START EXTRACTED INFORMATION
/-- SCOPE 000 or 111 of PROMOTE, DEMOTE, MADR, DEAD and CWB (R192, R312). -/
def bwOf (scope : Nat) : Dec Bool :=
  if scope = 0 then .ok false else if scope = 7 then .ok true else .error (.illegal 15)

/-! ### The checks of R57 -/

/-- A MOD, HINT or code-kind check: ILLEGAL with SLOT 0xF. -/
def need (b : Bool) : Dec Unit := if b then .ok () else .error (.illegal 15)

/-- A field of an operand: parsed, accepted by the entry, aligned and present in this code; or ILLEGAL with its slot. -/
def fld (x : DecodeCtx) (slot : Nat) (quad : Bool) (acc : Opd → Bool) (f : BitVec 16) : Dec Opd :=
  match parseOpd f with
  | some o => if acc o && aligned quad o && inCtx x quad o then .ok o else .error (.illegal slot)
  | none => .error (.illegal slot)

/-- A field the entry does not use (R40). -/
def zeroF (slot : Nat) (f : BitVec 16) : Dec Unit := if f = 0#16 then .ok () else .error (.illegal slot)

/-- A check on an extension word in XC: ILLEGAL with SLOT 3. -/
def needX (b : Bool) : Dec Unit := if b then .ok () else .error (.illegal 3)

/-- LI is accepted here only with FB of kind 11 (R44). -/
def needLi (li : Bool) (w : IWord) : Dec Unit := need (!li || decide ((fFb w).extractLsb' 14 2 = 3#2))

/-- FB, or the 30-bit immediate of LI (R44). Another field of kind 11 keeps its own 14 bits beside LI: R44 names FB alone, and the READ of R60
does not say which field it means (log 54). -/
def fldB (x : DecodeCtx) (li : Bool) (acc : Opd → Bool) (w : IWord) : Dec Opd :=
  if li then
    let o := Opd.limm (fXc w ++ (fFb w).extractLsb' 0 14)
    if acc o then .ok o else .error (.illegal 2)
  else fld x 2 false acc (fFb w)

/-- XC is zero unless LI takes it. -/
def zeroX (li : Bool) (w : IWord) : Dec Unit := if li then .ok () else zeroF 3 (fXc w)

/-- The extension word of the member-mask mould (Table 21.4); `excl` allows SCAN's bit 5. -/
def xextOf (excl : Bool) (w : IWord) : Dec XExt := do
  let x : XExt := ⟨bitsOf w 10 6, w.getLsbD 4, bitsOf w 0 4⟩
  needX (bitsOf w 6 4 = 0#4 && (excl || !w.getLsbD 5) && accXExt x)
  return x

/-- The type word of CVT, DEQ and PACK (R50), checked ahead of FD and FA. -/
def typeWord (w : IWord) (ok : Elem → Elem → Bool) : Dec (Elem × Elem) :=
  match elemOf (bitsOf w 4 4).toNat, elemOf (bitsOf w 0 4).toNat with
  | some dt, some st => if bitsOf w 8 8 = 0#8 && ok dt st then .ok (dt, st) else .error (.illegal 3)
  | _, _ => .error (.illegal 3)

/-- Whether a code kind is that of a handler. -/
def isHandler : CodeKind → Bool
  | .handler _ _ => true
  | _ => false

/-- Both kinds of code, handler sheets included. -/
def kBoth (_ : CodeKind) : Bool := true

/-- Sheet code, handler sheets included. -/
def kSheet (k : CodeKind) : Bool := decide (k ≠ .front)

/-- Front-end code only. -/
def kFront (k : CodeKind) : Bool := decide (k = .front)

/-- Sheet code, but no handler sheet (R367). -/
def kPlainSheet (k : CodeKind) : Bool := decide (k = .sheet)

/-- Both kinds of code, but no handler sheet (R367). -/
def kNoHandler (k : CodeKind) : Bool := !isHandler k

/-- Handler sheets only (R214). -/
def kHandler (k : CodeKind) : Bool := isHandler k

/-- COPY: front-end code, or a level-1 handler (R222). -/
def kCopy : CodeKind → Bool
  | .front => true
  | .handler 1 _ => true
  | _ => false

/-- The tag instructions: no walk, save or restore handler (R367). -/
def kTag : CodeKind → Bool
  | .handler _ .walk => false
  | .handler _ .save => false
  | _ => true

/-- SPAWN: sheet code and the handlers of a trapped group (R358). -/
def kSpawn (k : CodeKind) : Bool := kSheet k && kTag k

/-- The guard of a word is unconditional (R41). -/
def unguarded (c : Ctl) : Bool := decide (c.gp = 63#6) && !c.gn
END EXTRACTED INFORMATION
ACTION ITEM: What the answer needs is every line from the data above with "IWord" in it.

WRITTEN REPLY:
def needLi (li : Bool) (w : IWord) : Dec Unit := need (!li || decide ((fFb w).extractLsb' 14 2 = 3#2))
def fldB (x : DecodeCtx) (li : Bool) (acc : Opd → Bool) (w : IWord) : Dec Opd :=
def zeroX (li : Bool) (w : IWord) : Dec Unit := if li then .ok () else zeroF 3 (fXc w)
def xextOf (excl : Bool) (w : IWord) : Dec XExt := do
def typeWord (w : IWord) (ok : Elem → Elem → Bool) : Dec (Elem × Elem) :=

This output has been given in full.